WORK TO BE COMPLETED
The answer must be every line below that contains the string "effect".

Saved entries
/-- Clock, heat and power (R273 to R275, R280 to R284): a new code is aimed at and takes effect at a beat boundary, never above CEIL;
sensors are voted; a hot column lowers CEIL step by step, a trip to 10; caps and floors are taken or refused. By the model's choice, and no
rule of the spec: an accepted PFLOOR sets EFFF of every partition and clears SCALED (log 38); one step of throttling stands for both of
R282's deadlines (log 17). -/
def Obligations.PowerSteps : Prop :=
  ∀ (s : State) (part : Nat) (v : DWord) (raws : List (BitVec 8)) (watts : Nat) (far : Bool),
    let p := s.dev.power
    let same (t : State) : Prop := t = s
    let rest (t : State) : State := { t with agenda := [], fresh := 0, dev := { t.dev with power := p } }
    let power (f : Power) (t : State) : Prop := t = { s with dev := { s.dev with power := f } }
    -- the change towards min(REQ, CEIL) of registers `f`, or to the code of a trip; `more` is another step put on the agenda
    let aims (f : Power) (more : Option Due) (t : State) : Prop :=
      let goal := if f.trip then 10 else min f.req f.ceil
      rest t = rest s ∧ (∀ d, more = some d → d ∈ t.agenda)
      ∧ (goal = (if f.busy then f.target else f.cur) → t.dev.power = f
          ∧ t.agenda = (match more with | some d => agendaInsert d s.agenda | none => s.agenda))
      ∧ (goal ≠ (if f.busy then f.target else f.cur) → t.dev.power = { f with busy := true, target := goal }
          ∧ ∃ u, ⟨u, .beatChange⟩ ∈ t.agenda ∧ (∀ e ∈ t.agenda, e.ev = .beatChange → e.at_ = u) ∧ s.now < u ∧ u % 120 = 0
            ∧ (goal ≤ f.cur → u ≤ s.now + 120) ∧ (120 ≤ s.nsTicks 20000 → u ≤ s.now + s.nsTicks 20000 + 120))
    -- what releases already fixed rest on is kept for the four beats before their own (R277)
    let keeps (t : State) : Prop := (t.budgetNow = s.budgetNow → t.dev.power.past = p.past)
      ∧ (t.budgetNow ≠ s.budgetNow → t.dev.power.past = p.past.filter (fun e => decide (s.now < e.1 + 480)) ++ [(s.now, s.budgetNow)])
    let hot : Prop := ∃ e ∈ p.sensors, p.tlim < e.2.extractLsb' 8 8
    let lower : Nat := max 10 (p.ceil - 4)
    let r := (v.extractLsb' 0 7).toNat
    let valid : Bool := decide (10 ≤ r ∧ r ≤ 80)
    let floors := (s.part 0).floor.toNat + (s.part 1).floor.toNat + (s.part 2).floor.toNat + (s.part 3).floor.toNat
    let cap := (v.extractLsb' 0 12).toNat
    let efff (f : Part → BitVec 12) (t : State) : Prop := t.cores = s.cores ∧ t.agenda = s.agenda
      ∧ ∀ j, t.part j = if j < 4 then { s.part j with efff := f (s.part j) } else s.part j
    (s.dev.booted = false → Happens s (.beatctlReqWrite v) .beatctlReqWrite same ∧ Happens s .beatctlRestore .beatctlRestore same
      ∧ Happens s (.tctlWrite v) .tctlWrite same ∧ Happens s (.pcapWrite v) .pcapWrite same
      ∧ Happens s (.hlimWrite v) .hlimWrite same)
    ∧ (s.dev.booted = true → Happens s (.beatctlReqWrite v) .beatctlReqWrite (fun t => keeps t ∧ aims { p with
        req := if valid then r else p.req, err := !valid || (p.err && !v.getLsbD 24), step := (v.extractLsb' 32 4).toNat
        past := t.dev.power.past } none t))
    ∧ (s.dev.booted = true → (hot ∨ p.above = true → Happens s .beatctlRestore .beatctlRestore same)
      ∧ (¬ hot → p.above = false → Happens s .beatctlRestore .beatctlRestore (aims { p with ceil := 80 } none)))
    ∧ Happens s .beatChange .beatChange (fun t => t.dev.power = { p with
            cur := p.target, busy := false, trip := false, ceil := if p.trip then 10 else p.ceil, past := t.dev.power.past } ∧ keeps t ∧ t.now = s.now
        ∧ t.wallNow = s.wallNow ∧ (∀ j b, nearByte t j b = nearByte s j b)
        ∧ (∀ k i, (s.ctx (k, i)).run = .ready ∨ (s.ctx (k, i)).run = .running → t.ctx (k, i) = s.ctx (k, i))
        ∧ ∀ e ∈ s.agenda, (Machine.Event.onTime e.ev = true →
            ⟨s.now + ceilDiv ((e.at_ - s.now) * tickUnits p.cur) (tickUnits p.target), e.ev⟩ ∈ t.agenda)
          ∧ (Machine.Event.onTime e.ev = false → (∀ k i, e.ev ≠ .sleepExpiry k i ∧ e.ev ≠ .twaitExpiry k i) → e ∈ t.agenda))
    ∧ Happens s (.sensorSample raws) .sensorSample (fun t =>
        (∀ i, i < 1024 → let old := sget 0 s.dev.power.sensors i
          let x := sget 0 t.dev.power.sensors i
          -- a reading that the sample does not bring is free
          x.setWidth 8 = raws.getD i (Config.freeReading s.fresh i) ∧ (old.getLsbD 16 = true → x.getLsbD 16 = true)
          ∧ (x.getLsbD 16 = false → x.extractLsb' 8 8 = x.setWidth 8))
        -- a trip takes effect at the next beat boundary (R282)
        ∧ t.dev.power.ceil = p.ceil
        ∧ ((∃ e ∈ t.dev.power.sensors, 110 ≤ (e.2.extractLsb' 8 8).toNat) → p.ceil ≠ 10 → t.dev.power.trip = true
            ∧ t.dev.power.target = 10 ∧ ⟨(s.beat + 1) * 120, .beatChange⟩ ∈ t.agenda
            ∧ ∀ e ∈ t.agenda, e.ev = .beatChange → e.at_ = (s.beat + 1) * 120)
        ∧ ((∀ e ∈ t.dev.power.sensors, (e.2.extractLsb' 8 8).toNat < 110) → t.dev.power.trip = p.trip)
        -- the next sample follows in 32 µs (R281)
        ∧ ((∀ e ∈ s.agenda, e.at_ ≤ s.now + s.nsTicks 32000 → ∀ l, e.ev ≠ .sensorSample l) → ⟨s.now + s.nsTicks 32000, .sensorSample []⟩ ∈ t.agenda)
        -- THERM goes out at once, and its step of self-throttling follows in 500 µs
        ∧ (∀ col tier, col < 64 → tier < 4 → sget 0 p.therm (4 * col + tier) = 0 → p.tlim.toNat < t.dev.power.temp col tier →
            sget 0 t.dev.power.therm (4 * col + tier) ≠ 0
            ∧ (∃ sensor, ⟨s.now, .thermDelivery (partOfQuad s.dev.mode (col / 16)) col sensor⟩ ∈ t.agenda)
            ∧ ⟨s.now + s.nsTicks 500000, .selfThrottleStep⟩ ∈ t.agenda)
        ∧ t.cores = s.cores)
    ∧ (¬ hot → Happens s .selfThrottleStep .selfThrottleStep same)
    ∧ (hot → (∀ e ∈ s.agenda, e.ev = .selfThrottleStep → s.now + s.nsTicks 100000 < e.at_) →
        Happens s .selfThrottleStep .selfThrottleStep
          (aims { p with ceil := lower } (some ⟨s.now + s.nsTicks 100000, .selfThrottleStep⟩)))
    ∧ (hot → (∃ e ∈ s.agenda, e.ev = .selfThrottleStep ∧ e.at_ ≤ s.now + s.nsTicks 100000) →
        Happens s .selfThrottleStep .selfThrottleStep (aims { p with ceil := lower } none))
    ∧ (p.hlim.toNat < watts ∨ far = true → (∀ e ∈ s.agenda, e.at_ ≤ s.now + s.nsTicks 10000 → ∀ a b, e.ev ≠ .hardLimitStep a b) →
        Happens s (.hardLimitStep watts far) .hardLimitStep (aims { p with above := true, ceil := lower }
          (some ⟨s.now + s.nsTicks 10000, .hardLimitStep (Config.freeWatts s.fresh) (Config.freeDomain s.fresh)⟩)))
    ∧ (p.hlim.toNat < watts ∨ far = true → (∃ e ∈ s.agenda, e.at_ ≤ s.now + s.nsTicks 10000 ∧ ∃ a b, e.ev = .hardLimitStep a b) →
        Happens s (.hardLimitStep watts far) .hardLimitStep (aims { p with above := true, ceil := lower } none))
    ∧ (watts ≤ p.hlim.toNat → far = false → Happens s (.hardLimitStep watts far) .hardLimitStep (power { p with above := false }))
    ∧ (s.dev.booted = true → Happens s (.tctlWrite v) .tctlWrite
        (power { p with tlim := if p.tmax < v.setWidth 8 then p.tmax else v.setWidth 8 }))
    ∧ (s.dev.booted = true → Happens s (.hlimWrite v) .hlimWrite
        (power { p with hlim := if p.strap < v.setWidth 12 then p.strap else v.setWidth 12 }))
    -- PCAP: stat 1 below the idle floor, 2 below the sum of the floors without FSCALE, else in force
    ∧ (s.dev.booted = true →
      let f : Power := { p with cap := v.setWidth 12, fscale := v.getLsbD 12 }
      (cap < Config.idleFloor → Happens s (.pcapWrite v) .pcapWrite (power { f with stat := 1 }))
      ∧ (Config.idleFloor ≤ cap → cap < floors → v.getLsbD 12 = false → Happens s (.pcapWrite v) .pcapWrite (power { f with stat := 2 }))
      ∧ (Config.idleFloor ≤ cap → floors ≤ cap → Happens s (.pcapWrite v) .pcapWrite (fun t =>
          t.dev.power = { f with
            stat := 0, eff := if p.hlim < v.setWidth 12 then p.hlim else v.setWidth 12, scaled := false, past := t.dev.power.past }
          ∧ keeps t ∧ efff (·.floor) t))
      ∧ (Config.idleFloor ≤ cap → cap < floors → v.getLsbD 12 = true → Happens s (.pcapWrite v) .pcapWrite (fun t =>
          t.dev.power = { f with
            stat := 0, eff := if p.hlim < v.setWidth 12 then p.hlim else v.setWidth 12, scaled := true, past := t.dev.power.past }
          ∧ keeps t ∧ efff (fun q => BitVec.ofNat 12 (q.floor.toNat * cap / floors)) t)))
    ∧ (s.dev.booted = true → part < 4 → (s.part part).flrStep = 0 →
      let sum := floors - (s.part part).floor.toNat + cap
      (p.eff.toNat < sum → Happens s (.pfloorWrite part v) .pfloorWrite (power { p with stat := 2 }))
      ∧ (sum ≤ p.eff.toNat → Happens s (.pfloorWrite part v) .pfloorWrite (fun t =>
          t.dev.power = { p with scaled := false, past := t.dev.power.past } ∧ keeps t ∧ t.cores = s.cores ∧ t.agenda = s.agenda ∧ ∀ j, t.part j =
            let g := if j = part then v.setWidth 12 else (s.part j).floor
            if j < 4 then { s.part j with floor := g, efff := g } else s.part j)))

OUTPUT FOR THIS EXERCISE
/-- Clock, heat and power (R273 to R275, R280 to R284): a new code is aimed at and takes effect at a beat boundary, never above CEIL;
        -- a trip takes effect at the next beat boundary (R282)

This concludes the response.